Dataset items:
___

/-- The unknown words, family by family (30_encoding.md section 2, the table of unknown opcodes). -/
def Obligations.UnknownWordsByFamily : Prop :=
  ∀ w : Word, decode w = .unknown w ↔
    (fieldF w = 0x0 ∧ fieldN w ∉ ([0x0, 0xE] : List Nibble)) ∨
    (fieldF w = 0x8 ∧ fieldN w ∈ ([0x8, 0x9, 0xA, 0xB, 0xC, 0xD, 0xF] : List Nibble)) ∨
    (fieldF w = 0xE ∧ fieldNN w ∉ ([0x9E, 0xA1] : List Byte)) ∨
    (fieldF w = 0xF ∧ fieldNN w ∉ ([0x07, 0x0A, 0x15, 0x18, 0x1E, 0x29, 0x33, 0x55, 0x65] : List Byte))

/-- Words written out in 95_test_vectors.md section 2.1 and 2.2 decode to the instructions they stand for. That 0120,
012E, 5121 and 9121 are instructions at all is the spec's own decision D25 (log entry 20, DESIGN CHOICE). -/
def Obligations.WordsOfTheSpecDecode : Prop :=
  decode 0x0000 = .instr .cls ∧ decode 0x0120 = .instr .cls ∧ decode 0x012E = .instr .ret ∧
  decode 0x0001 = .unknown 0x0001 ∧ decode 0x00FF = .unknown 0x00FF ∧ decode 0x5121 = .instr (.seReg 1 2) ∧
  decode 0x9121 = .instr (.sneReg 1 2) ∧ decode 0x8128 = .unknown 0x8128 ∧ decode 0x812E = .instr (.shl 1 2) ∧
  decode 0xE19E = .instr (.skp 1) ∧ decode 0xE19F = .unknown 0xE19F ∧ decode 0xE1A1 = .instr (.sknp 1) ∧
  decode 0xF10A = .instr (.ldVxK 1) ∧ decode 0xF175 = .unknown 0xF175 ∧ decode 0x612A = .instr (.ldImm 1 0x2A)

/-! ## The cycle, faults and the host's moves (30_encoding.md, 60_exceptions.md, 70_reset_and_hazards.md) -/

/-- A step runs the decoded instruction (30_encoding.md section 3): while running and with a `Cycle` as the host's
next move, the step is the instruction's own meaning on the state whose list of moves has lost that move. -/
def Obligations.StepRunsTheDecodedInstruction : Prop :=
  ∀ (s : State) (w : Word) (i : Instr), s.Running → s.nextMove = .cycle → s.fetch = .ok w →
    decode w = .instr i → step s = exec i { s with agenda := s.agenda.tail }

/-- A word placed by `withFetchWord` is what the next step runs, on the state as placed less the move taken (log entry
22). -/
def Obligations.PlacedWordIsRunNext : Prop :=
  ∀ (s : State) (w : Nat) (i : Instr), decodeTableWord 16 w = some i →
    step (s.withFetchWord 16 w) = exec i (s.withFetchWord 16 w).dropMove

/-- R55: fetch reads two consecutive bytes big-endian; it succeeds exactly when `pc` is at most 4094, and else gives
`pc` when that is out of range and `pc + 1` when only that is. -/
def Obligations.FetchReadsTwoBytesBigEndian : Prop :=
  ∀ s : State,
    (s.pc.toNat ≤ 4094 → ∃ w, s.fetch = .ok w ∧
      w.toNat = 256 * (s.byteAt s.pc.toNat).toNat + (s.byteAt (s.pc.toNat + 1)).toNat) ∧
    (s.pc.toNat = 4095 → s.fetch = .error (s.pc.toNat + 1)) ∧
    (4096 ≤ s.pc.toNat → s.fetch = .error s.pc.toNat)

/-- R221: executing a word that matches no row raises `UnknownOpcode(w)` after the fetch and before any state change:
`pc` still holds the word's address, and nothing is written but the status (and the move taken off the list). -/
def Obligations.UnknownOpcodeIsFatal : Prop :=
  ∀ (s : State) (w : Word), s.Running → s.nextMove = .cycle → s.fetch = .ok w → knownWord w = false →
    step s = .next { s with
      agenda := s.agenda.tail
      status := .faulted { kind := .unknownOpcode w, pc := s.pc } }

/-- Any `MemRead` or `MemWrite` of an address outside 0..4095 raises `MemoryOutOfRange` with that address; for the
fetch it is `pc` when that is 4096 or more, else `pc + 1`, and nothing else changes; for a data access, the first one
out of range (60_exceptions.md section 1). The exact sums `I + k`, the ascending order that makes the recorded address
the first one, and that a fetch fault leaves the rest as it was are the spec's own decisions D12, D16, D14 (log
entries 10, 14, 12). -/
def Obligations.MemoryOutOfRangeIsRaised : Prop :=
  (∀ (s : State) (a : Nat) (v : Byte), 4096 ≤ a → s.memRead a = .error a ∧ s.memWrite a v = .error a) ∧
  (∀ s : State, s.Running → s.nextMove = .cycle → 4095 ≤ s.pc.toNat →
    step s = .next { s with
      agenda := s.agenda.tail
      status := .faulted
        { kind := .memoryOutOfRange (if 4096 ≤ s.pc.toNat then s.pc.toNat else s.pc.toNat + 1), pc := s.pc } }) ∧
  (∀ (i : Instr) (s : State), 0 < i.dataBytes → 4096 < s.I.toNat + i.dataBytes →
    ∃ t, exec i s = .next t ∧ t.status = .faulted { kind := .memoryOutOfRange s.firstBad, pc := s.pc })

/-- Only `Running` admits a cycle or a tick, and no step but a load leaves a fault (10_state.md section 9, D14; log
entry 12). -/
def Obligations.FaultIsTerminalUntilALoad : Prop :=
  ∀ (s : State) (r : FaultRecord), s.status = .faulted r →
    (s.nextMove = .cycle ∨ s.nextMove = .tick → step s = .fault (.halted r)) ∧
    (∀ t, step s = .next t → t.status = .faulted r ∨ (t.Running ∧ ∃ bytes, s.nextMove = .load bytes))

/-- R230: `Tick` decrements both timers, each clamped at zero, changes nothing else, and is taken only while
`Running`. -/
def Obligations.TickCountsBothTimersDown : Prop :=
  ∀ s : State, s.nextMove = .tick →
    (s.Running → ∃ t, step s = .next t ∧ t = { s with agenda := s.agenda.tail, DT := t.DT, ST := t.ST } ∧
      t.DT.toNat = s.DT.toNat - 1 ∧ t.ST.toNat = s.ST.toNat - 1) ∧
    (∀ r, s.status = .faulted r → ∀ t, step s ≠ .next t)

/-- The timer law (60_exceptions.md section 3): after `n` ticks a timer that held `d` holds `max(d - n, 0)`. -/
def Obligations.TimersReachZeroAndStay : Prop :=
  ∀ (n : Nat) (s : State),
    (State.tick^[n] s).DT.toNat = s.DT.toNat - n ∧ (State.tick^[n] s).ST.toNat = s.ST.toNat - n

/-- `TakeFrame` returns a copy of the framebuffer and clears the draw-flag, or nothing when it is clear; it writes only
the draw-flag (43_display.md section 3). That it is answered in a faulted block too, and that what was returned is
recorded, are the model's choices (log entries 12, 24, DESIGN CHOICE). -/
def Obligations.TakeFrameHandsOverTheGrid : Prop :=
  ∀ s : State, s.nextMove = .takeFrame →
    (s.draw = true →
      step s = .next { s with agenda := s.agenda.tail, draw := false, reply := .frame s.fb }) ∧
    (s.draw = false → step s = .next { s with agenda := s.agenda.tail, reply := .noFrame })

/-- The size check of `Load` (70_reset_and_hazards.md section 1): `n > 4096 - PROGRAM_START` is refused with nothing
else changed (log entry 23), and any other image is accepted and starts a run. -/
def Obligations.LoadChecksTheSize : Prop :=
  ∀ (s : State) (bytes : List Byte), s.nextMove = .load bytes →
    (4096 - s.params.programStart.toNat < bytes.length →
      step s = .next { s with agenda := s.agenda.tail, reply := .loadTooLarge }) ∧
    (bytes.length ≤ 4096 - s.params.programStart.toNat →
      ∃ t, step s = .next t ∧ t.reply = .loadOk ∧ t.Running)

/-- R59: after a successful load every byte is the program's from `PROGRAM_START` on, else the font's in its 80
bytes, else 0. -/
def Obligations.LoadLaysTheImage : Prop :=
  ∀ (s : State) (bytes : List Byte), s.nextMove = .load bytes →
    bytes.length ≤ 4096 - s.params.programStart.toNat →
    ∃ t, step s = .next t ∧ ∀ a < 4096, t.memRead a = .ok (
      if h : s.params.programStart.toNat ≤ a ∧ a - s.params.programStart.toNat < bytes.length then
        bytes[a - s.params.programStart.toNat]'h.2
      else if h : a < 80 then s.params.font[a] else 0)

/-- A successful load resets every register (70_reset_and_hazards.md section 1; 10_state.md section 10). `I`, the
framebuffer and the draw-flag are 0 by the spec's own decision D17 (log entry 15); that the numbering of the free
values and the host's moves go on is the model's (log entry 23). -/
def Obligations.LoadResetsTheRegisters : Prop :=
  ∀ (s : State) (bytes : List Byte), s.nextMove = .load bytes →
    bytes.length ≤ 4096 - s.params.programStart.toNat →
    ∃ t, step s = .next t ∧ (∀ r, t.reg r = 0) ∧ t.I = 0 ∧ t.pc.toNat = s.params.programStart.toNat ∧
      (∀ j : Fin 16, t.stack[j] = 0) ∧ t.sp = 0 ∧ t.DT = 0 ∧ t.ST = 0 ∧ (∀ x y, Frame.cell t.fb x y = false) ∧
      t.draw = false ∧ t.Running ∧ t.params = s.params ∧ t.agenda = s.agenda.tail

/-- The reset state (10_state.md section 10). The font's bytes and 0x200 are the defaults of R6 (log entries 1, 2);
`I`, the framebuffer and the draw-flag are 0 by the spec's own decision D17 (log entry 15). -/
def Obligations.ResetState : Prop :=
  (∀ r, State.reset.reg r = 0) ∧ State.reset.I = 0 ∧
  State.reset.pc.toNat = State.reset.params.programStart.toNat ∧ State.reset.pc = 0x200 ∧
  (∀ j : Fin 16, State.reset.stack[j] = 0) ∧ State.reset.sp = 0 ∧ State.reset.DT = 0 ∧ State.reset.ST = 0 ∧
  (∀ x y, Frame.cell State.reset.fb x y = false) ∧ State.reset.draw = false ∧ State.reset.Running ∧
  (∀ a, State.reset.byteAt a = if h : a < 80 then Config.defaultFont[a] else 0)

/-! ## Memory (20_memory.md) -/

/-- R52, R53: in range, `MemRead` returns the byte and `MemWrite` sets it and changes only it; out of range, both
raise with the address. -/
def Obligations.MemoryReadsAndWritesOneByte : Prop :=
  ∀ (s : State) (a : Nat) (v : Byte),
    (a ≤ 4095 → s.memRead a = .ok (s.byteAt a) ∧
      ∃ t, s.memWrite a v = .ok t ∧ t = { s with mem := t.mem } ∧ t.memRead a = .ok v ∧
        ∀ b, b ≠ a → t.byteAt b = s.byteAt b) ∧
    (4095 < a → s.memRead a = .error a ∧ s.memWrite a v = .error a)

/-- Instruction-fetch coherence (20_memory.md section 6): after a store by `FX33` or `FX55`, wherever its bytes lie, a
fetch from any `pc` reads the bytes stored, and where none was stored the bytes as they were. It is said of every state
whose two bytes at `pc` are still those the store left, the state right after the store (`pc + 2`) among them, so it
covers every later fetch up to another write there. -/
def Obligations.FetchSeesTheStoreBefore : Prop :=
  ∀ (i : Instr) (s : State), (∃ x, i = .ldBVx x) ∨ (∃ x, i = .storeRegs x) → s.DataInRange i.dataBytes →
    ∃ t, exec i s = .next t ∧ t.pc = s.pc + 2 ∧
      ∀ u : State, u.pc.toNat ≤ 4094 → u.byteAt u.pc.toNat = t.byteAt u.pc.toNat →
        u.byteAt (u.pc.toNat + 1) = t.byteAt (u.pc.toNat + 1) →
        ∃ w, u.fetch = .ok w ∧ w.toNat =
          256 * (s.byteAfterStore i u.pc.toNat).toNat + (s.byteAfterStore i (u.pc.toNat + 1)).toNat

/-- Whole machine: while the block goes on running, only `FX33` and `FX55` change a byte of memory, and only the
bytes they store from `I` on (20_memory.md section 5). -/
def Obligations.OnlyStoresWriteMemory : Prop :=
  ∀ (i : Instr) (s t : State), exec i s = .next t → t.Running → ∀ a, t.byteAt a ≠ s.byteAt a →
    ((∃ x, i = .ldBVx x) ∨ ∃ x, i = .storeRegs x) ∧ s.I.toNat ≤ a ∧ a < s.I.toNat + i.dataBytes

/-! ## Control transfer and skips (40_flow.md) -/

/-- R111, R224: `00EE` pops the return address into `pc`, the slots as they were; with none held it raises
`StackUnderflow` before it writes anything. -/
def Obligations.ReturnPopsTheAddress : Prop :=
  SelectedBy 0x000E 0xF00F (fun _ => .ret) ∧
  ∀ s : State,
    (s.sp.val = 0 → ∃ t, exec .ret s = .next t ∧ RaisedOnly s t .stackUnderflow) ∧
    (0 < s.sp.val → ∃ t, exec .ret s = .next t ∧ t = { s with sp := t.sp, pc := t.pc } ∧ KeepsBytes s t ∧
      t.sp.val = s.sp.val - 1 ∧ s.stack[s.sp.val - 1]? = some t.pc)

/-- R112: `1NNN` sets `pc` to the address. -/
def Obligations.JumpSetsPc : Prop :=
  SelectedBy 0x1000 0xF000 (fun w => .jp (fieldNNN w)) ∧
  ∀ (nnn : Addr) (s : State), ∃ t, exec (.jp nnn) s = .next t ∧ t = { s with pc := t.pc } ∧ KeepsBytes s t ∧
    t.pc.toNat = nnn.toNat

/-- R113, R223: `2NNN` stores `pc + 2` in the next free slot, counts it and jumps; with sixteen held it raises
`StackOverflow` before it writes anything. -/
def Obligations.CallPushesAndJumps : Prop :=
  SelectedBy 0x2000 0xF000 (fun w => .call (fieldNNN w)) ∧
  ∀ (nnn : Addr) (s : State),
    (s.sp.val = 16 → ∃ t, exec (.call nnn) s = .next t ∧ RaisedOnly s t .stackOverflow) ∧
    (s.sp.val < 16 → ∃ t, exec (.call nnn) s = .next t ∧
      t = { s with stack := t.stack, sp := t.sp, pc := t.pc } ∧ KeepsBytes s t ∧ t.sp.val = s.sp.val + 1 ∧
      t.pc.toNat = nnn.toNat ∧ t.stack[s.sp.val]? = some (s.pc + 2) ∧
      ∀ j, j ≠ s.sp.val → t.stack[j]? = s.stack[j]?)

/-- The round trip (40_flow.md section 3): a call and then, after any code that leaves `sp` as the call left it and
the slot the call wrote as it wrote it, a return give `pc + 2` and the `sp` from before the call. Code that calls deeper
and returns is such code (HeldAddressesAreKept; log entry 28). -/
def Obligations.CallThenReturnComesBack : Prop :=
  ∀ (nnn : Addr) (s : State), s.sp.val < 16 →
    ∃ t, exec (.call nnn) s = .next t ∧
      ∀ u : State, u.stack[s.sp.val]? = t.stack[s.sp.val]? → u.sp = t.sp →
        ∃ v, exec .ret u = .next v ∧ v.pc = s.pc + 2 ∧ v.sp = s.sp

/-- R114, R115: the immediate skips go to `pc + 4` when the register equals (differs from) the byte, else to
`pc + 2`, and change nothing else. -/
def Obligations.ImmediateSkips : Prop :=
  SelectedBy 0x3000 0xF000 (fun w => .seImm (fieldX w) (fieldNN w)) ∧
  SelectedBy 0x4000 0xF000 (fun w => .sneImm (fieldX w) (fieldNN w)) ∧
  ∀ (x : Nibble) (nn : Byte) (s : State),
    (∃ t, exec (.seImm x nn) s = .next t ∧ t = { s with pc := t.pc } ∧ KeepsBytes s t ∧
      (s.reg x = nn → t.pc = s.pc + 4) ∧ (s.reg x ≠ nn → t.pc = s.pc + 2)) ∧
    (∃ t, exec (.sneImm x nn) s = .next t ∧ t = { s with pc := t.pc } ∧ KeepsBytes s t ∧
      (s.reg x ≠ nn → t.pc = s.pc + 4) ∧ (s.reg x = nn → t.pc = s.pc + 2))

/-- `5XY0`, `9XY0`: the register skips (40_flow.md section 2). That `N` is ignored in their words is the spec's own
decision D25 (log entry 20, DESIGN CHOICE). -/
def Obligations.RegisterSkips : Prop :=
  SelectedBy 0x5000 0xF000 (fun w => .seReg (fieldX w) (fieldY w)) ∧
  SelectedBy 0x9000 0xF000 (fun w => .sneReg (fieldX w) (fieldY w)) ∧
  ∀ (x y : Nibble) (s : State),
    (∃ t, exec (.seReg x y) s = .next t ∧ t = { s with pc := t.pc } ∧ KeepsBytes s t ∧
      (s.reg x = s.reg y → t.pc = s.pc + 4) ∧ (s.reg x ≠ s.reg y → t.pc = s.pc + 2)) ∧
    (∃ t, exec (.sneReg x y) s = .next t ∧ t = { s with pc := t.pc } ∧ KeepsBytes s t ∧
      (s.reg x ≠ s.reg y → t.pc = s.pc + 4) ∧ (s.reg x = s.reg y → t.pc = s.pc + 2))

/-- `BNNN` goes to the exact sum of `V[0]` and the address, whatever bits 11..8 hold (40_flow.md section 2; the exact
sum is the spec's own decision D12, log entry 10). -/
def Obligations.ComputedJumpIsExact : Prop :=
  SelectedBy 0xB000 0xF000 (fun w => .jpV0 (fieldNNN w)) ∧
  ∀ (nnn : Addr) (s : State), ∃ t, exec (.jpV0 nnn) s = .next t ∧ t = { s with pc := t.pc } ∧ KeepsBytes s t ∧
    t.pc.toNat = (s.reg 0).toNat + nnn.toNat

___

§ What to work on:
Show all of the lines above in which "none" is present.

§ Exercise solution:
fetch from any `pc` reads the bytes stored, and where none was stored the bytes as they were. It is said of every state
/-- R111, R224: `00EE` pops the return address into `pc`, the slots as they were; with none held it raises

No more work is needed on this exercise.